Monday, July 28, 2008
How is it that my 4 1/2 yr old knows so much? Did we really teach him this all? It never fails... 11:39pm, mommy is drifting off to sleep (finally)and from out of nowhere I hear, "Mom, why did God create Hell?" Ok, now there's a deep question I want to answer in the midst of going into a deep sleep! I promise him, "honey, go to sleep and mommy will have a good answer for you in the morning". "But mom, I want to know now". CALGON TAKE ME AWAY!!!!! Just the night before, as I was rocking him, I asked "Son, please don't grow up so fast". His reply...."Mom, I'm not God, and I can't control that. If you don't get it, you might need to talk to Pastor Mike". NO HE DIDN't! Yeah, he really did. I have to get up early to get ahead of this one! What does this lead me to suspect about the baby--- He's already doing EVERYTHING his big brother does- I'm definitely in trouble!!!!
Saturday, July 12, 2008
What a perfect day! Yesterday, July 11, 2008 was honestly one of the most perfect days I have ever experienced. After 9 months of anticipation, we headed off to court to finalize our son's adoption. We had family there, we had friends there, we had our amazing little boys there. PERFECT! Our judge was in such a jovial mood and he was so complimentary of our family, our values, our beliefs, etc... It was definitely not your normal "courthouse" experience. It was a HAPPY day. We are officially family forever and always! Our two boys will hopefully realize one day what this day meant for us. We love them so much, and we thank God daily for them. God blessed us with revealing "our purpose" to be these two precious boys parents. I can not fathom the love God must have for me, knowing it is so much more than I have for my sons. I can honestly say I could not love them more had they been flesh of my flesh... After court, our day was just "normal" (what exactly is normal?) up until family picture time and our big PARTY! Pictures were fun and I can't wait to share them. The party was as everything else in the day PERFECT! The people that came and shared with us were all there because they loved us and wanted to celebrate with us. They all love our sons. How much more could we possibly ask for? This journey that started July 1, 1992, when I met my amazing hubby, could not have gone in a more correct path than this. Is it over? Definitely not! The journey has just begun. The love, parenting, fun, adventures, memories are just starting. Really, they just got their official "green light" yesterday. Would I do it again? WITHOUT A DOUBT! Adoption has changed our lives forever. We are a family!

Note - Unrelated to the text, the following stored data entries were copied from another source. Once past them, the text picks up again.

/-- A slice grants its requests a batch's slots one at a time in the order of R90, at most `b` of them, and sets aside the page ids their
step needs; a request that finds too few is left out (R199). -/
def State.fillBatch (job w : Nat) : Nat → Nat → Fill → Fill
  | 0, _, a => a
  | fuel + 1, b, a =>
    let s := a.st
    match s.firstOf job (a.rest.filter (fun n => descSub (s.slot n).desc % 4 = w)) with
    | none => a
    | some n =>
      let need := s.stepNeeds job n
      let rest := a.rest.filter (fun m => m ≠ n)
      if b = 0 then a
      else if s.kvFree job < need then State.fillBatch job w fuel b { a with st := s.leaveWait n, rest := rest }
      else
        let sub := descSub (s.slot n).desc
        let s := s.setVs job sub (s.vs job sub + 65536 / (s.meter (aggKey sub)).bulkWeight)
        State.fillBatch job w fuel (b - 1)
          { st := s.modSlot n (fun x => { x with kvGrant := need }), got := a.got ++ [n], rest := rest }

/-- The slices fill a batch of `b`, each from its own subscribers (R69, R90). R90 speaks of one slice and does not say how a batch divides
over the four: each slice's first share is free, and what is then left of the batch goes to the slices in order (log entry 92). -/
def State.fillSlices (s : State) (job b : Nat) (ns : List Nat) : Fill :=
  let a := [0, 1, 2, 3].foldl (fun (a : Fill) w =>
    let r := a.st.drawWord
    State.fillBatch job w ns.length (r.1.toNat % (b - a.got.length + 1)) { a with st := r.2 }) { st := s, rest := ns }
  [0, 1, 2, 3].foldl (fun (a : Fill) w => State.fillBatch job w ns.length (b - a.got.length) a) a

/-- DECODE_SLOT_SELECT (R90): compose the batch of a bulk or front job whose step starts at the next stroke. -/
def State.composeBulk (s : State) (job : Nat) : State :=
  match s.plan job with
  | none => s
  | some p =>
    let ask := s.askingFor job
    let s := ask.foldl (fun s n => s.modSlot n (fun x => { x with kvGrant := 0, pageWait := false })) s
    let s := (ask.filter (fun n => !s.mayYield n)).foldl State.leaveOut s
    let ns := ask.filter s.mayYield
    let short := ns.filter (fun n => decide (s.kvFree job < s.stepNeeds job n))
    let s := short.foldl State.leaveWait s
    let ns := ns.filter (fun n => !short.contains n)
    let s := [0, 1, 2, 3].foldl (fun s w => s.catchUp job w ((s.subsOf ns).filter (fun b => b % 4 = w))) s
    let a := s.fillSlices job (Config.planBatch p.image) ns
    a.st.putPlan job { p with next := a.got }

/-- A job's step runs past the next boundary. -/
def State.goesOn (s : State) (pad job : Nat) : Bool :=
  match s.plan job with
  | none => false
  | some p => !p.batch.isEmpty && !(decide ((s.paddock pad).occupant = job) && decide (planK p.hdr ≤ p.ran))

/-- Look along the wheel for the job of the next stroke and compose its batch where its step starts then (R57, R90). -/
def State.composeTurn (s : State) (pad : Nat) : List Nat → State
  | [] => s
  | j :: t =>
    match s.plan j with
    | none => s.composeTurn pad t
    | some p =>
      if p.loaded ≠ some pad then s.composeTurn pad t
      else if s.goesOn pad j then s
      else
        let s := s.composeBulk j
        match s.plan j with
        | none => s
        | some p => if p.next = [] ∧ s.prefills j = false then s.composeTurn pad t else s

/-- The cut of one paddock: only a RUNNING one composes (R64). -/
def State.cutPad (s : State) (pad : Nat) : State :=
  let s := s.dropNext pad
  if (s.paddock pad).state ≠ .running then s
  else match s.sprintJob pad with
    | some j => s.composeSprint pad j
    | none => s.composeTurn pad (s.turnOf pad)

/-- COMPOSITION_CUT (R53): at 35 µs, once a stroke, the decode slots of the next stroke are fixed. -/
def compositionCut (s : State) : State :=
  if s.boot.ready = false ∨ s.boot.shutting = true ∨ s.time.cut = some s.strokeN then s
  else
    let s : State := { s with time := { s.time with cut := some s.strokeN, phaseUs := max s.time.phaseUs 35 } }
    ((List.range 16).foldl State.cutPad s).countWaits

/-- REPLAN_BOUNDARY (R65): the re-plan of a boundary, which a change of the dead sites follows with a route switch (R173). -/
def replanBoundary (s : State) (ready : List Nat) : State := if s.atBoundary then (s.replan ready).armSwitch true ready else s
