/-- The indirect word of a page at a word address, and the state after the read: an ageing monitor's slack is a free value. -/
def State.indWord (s : State) (die page a : Nat) : Nat × State :=
  match pageType die page with
  | 2 => (s.capWord (die - 8) a, s)
  | 11 => (s.tmgWord die a, s)
  | 26 => (s.routeEntry (dieSite die) a, s)
  | 8 => (if s.whOf (a % 4) = die ∧ (s.plan a).isSome then (match Tbl.look s.cis.thrStaged a with
      | some v => v.toNat
      | none => s.thr a) else 0, s)
  | 15 =>
    let c := Tbl.val {} s.sip (die * 64 + a / 2)
    (if a % 2 = 1 then c.prio else if die < 8 then 0 else c.base, s)
  | 16 => ((s.chkUnit (4 * die + a / 8)).paramWord (a % 8), s)
  | 21 =>
    let r := s.drawWord
    (r.1.toNat % 65536, r.2)
  | 23 => (s.dbg.claims.getD a 0, s)
  | _ => (0, s)

/-! ### Wide values (R454 to R456) -/

/-- Index bits that the kinds of a page name, and the number of their values (R454). -/
def mboxRange (key kind : Nat) : Nat :=
  match key, kind with
  | 3, k => if k ≤ 3 then 8 else 0
  | 4, k => if k ≤ 3 then 1 else 0
  | 26, k => if k ≤ 3 then 5 else 0
  | 0x103, k => if k ≤ 5 then 16 else 0
  | 5, k => if k ≤ 4 then 1 else 0
  | 6, k => if k ≤ 3 then 1 else 0
  | 10, k => if k ≤ 5 then 4 else 0
  | 7, k => if k ≤ 4 then 1 else 0
  | 9, k => if k ≤ 5 then 1 else if k ≤ 7 then 32 else 0
  | 8, k => if k ≤ 4 then 1 else 0
  | 24, k => if k ≤ 5 then 1 else 0
  | 25, k => if k ≤ 4 then 1 else 0
  | 14, k => if k ≤ 3 then 1 else 0
  | 13, k => if k ≤ 3 then 1 else 0
  | 17, k => if k ≤ 5 then 1 else 0
  | 18, k => if k ≤ 5 then 12 else 0
  | 20, k => if k ≤ 3 then 1 else 0
  | 16, k => if k ≤ 4 then 4 else 0
  | 21, k => if k ≤ 3 then 1 else 0
  | 23, k => if k = 1 then 1 else 0
  | 22, k => if k ≤ 2 then 3 else 0
  | 0x100, k => if k = 1 then 1 else 0
  | 0x101, k => if k = 1 then 2 else 0
  | 11, 1 => 16384
  | 11, 2 => 4096
  | 11, 3 => 65536
  | _, _ => 0

/-- Values a page counts in cycles or flits, of which the model counts none, and measured energy: free values (R123, R251). -/
def mboxFree (key kind : Nat) : Bool :=
  match key, kind with
  | 3, 1 => true
  | 3, 2 => true
  | 4, 1 => true
  | 4, 2 => true
  | 26, 2 => true
  | 7, 4 => true
  | 15, 3 => true
  | 15, 4 => true
  | 20, 1 => true
  | _, _ => false

end Sys2Proof.Machine
end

We have two amazing beautiful sons whom I'm pretty sure love us just as much as we do them. Funny question- Judge Woods asked "do you feel your family has bonded". Um well.... As I looked out in the courtroom, there's my husband, holding our 4 1/2 year old whose playing with daddy's ear. On the other leg, our 9 month, both hands wrapped around the 4 1/2 year olds head, as he lickes on his nose- ummm.... YEAH, we've bonded! I love my family. I have an amazing husband, and two gorgeous sons! God must really love me!!!!!!!!
Sunday, July 6, 2008
Seems like I have never prayed more in my life than since becoming a mother. Everything I now do, revolves around "Lord, take care of them". I never used to worry about taking long car trips, being in large crowds, being away from home for long periods of time, or anything like that. Now it seems like the least little thing evokes a prayer for my children. Now that's not a bad thing! I decided yesterday, I have to have a little more faith. After leaving on an afternoon outing with his Nonna, I suddenly had an unexplained fear that something was wrong with my precious 4 yr. old. I knew who he was with, supposedly where he was (they took a side trip, as Nonna's like to do), and when I would see him, but suddenly, my heart was gripped with fear for his safety. After several attempts on the cell phone, I resorted (which should have been my first response) to praying. My prayer was simple "Lord, he's in Your hands, protect him". An understanding of my mother's repeated cries that "I just can't sleep when your out late" or "I worry about you when your not home" suddenly hit me square between the eyes. Is that how she felt? EXACTLY! After my prayer, I had immediate peace. Of course, all was fine, and my little angel was having a ball with his Nonna. I am so thankful for the endless prayers my mom prayed for me, and I now am so much more understanding of the feelings she had. Thank you Lord for the opportunity to be a mother and for a loving Christian mom who taught me the importance of being a Godly example to my children. Help me be a the kind of Mom you want me to be and always trust You to take care of my little boys!
*Walk with your eyes open, live a life examined; abide in Christ so that you can see with the eyes of Christ all the chances you have to change the world one obedient opportunity at a time.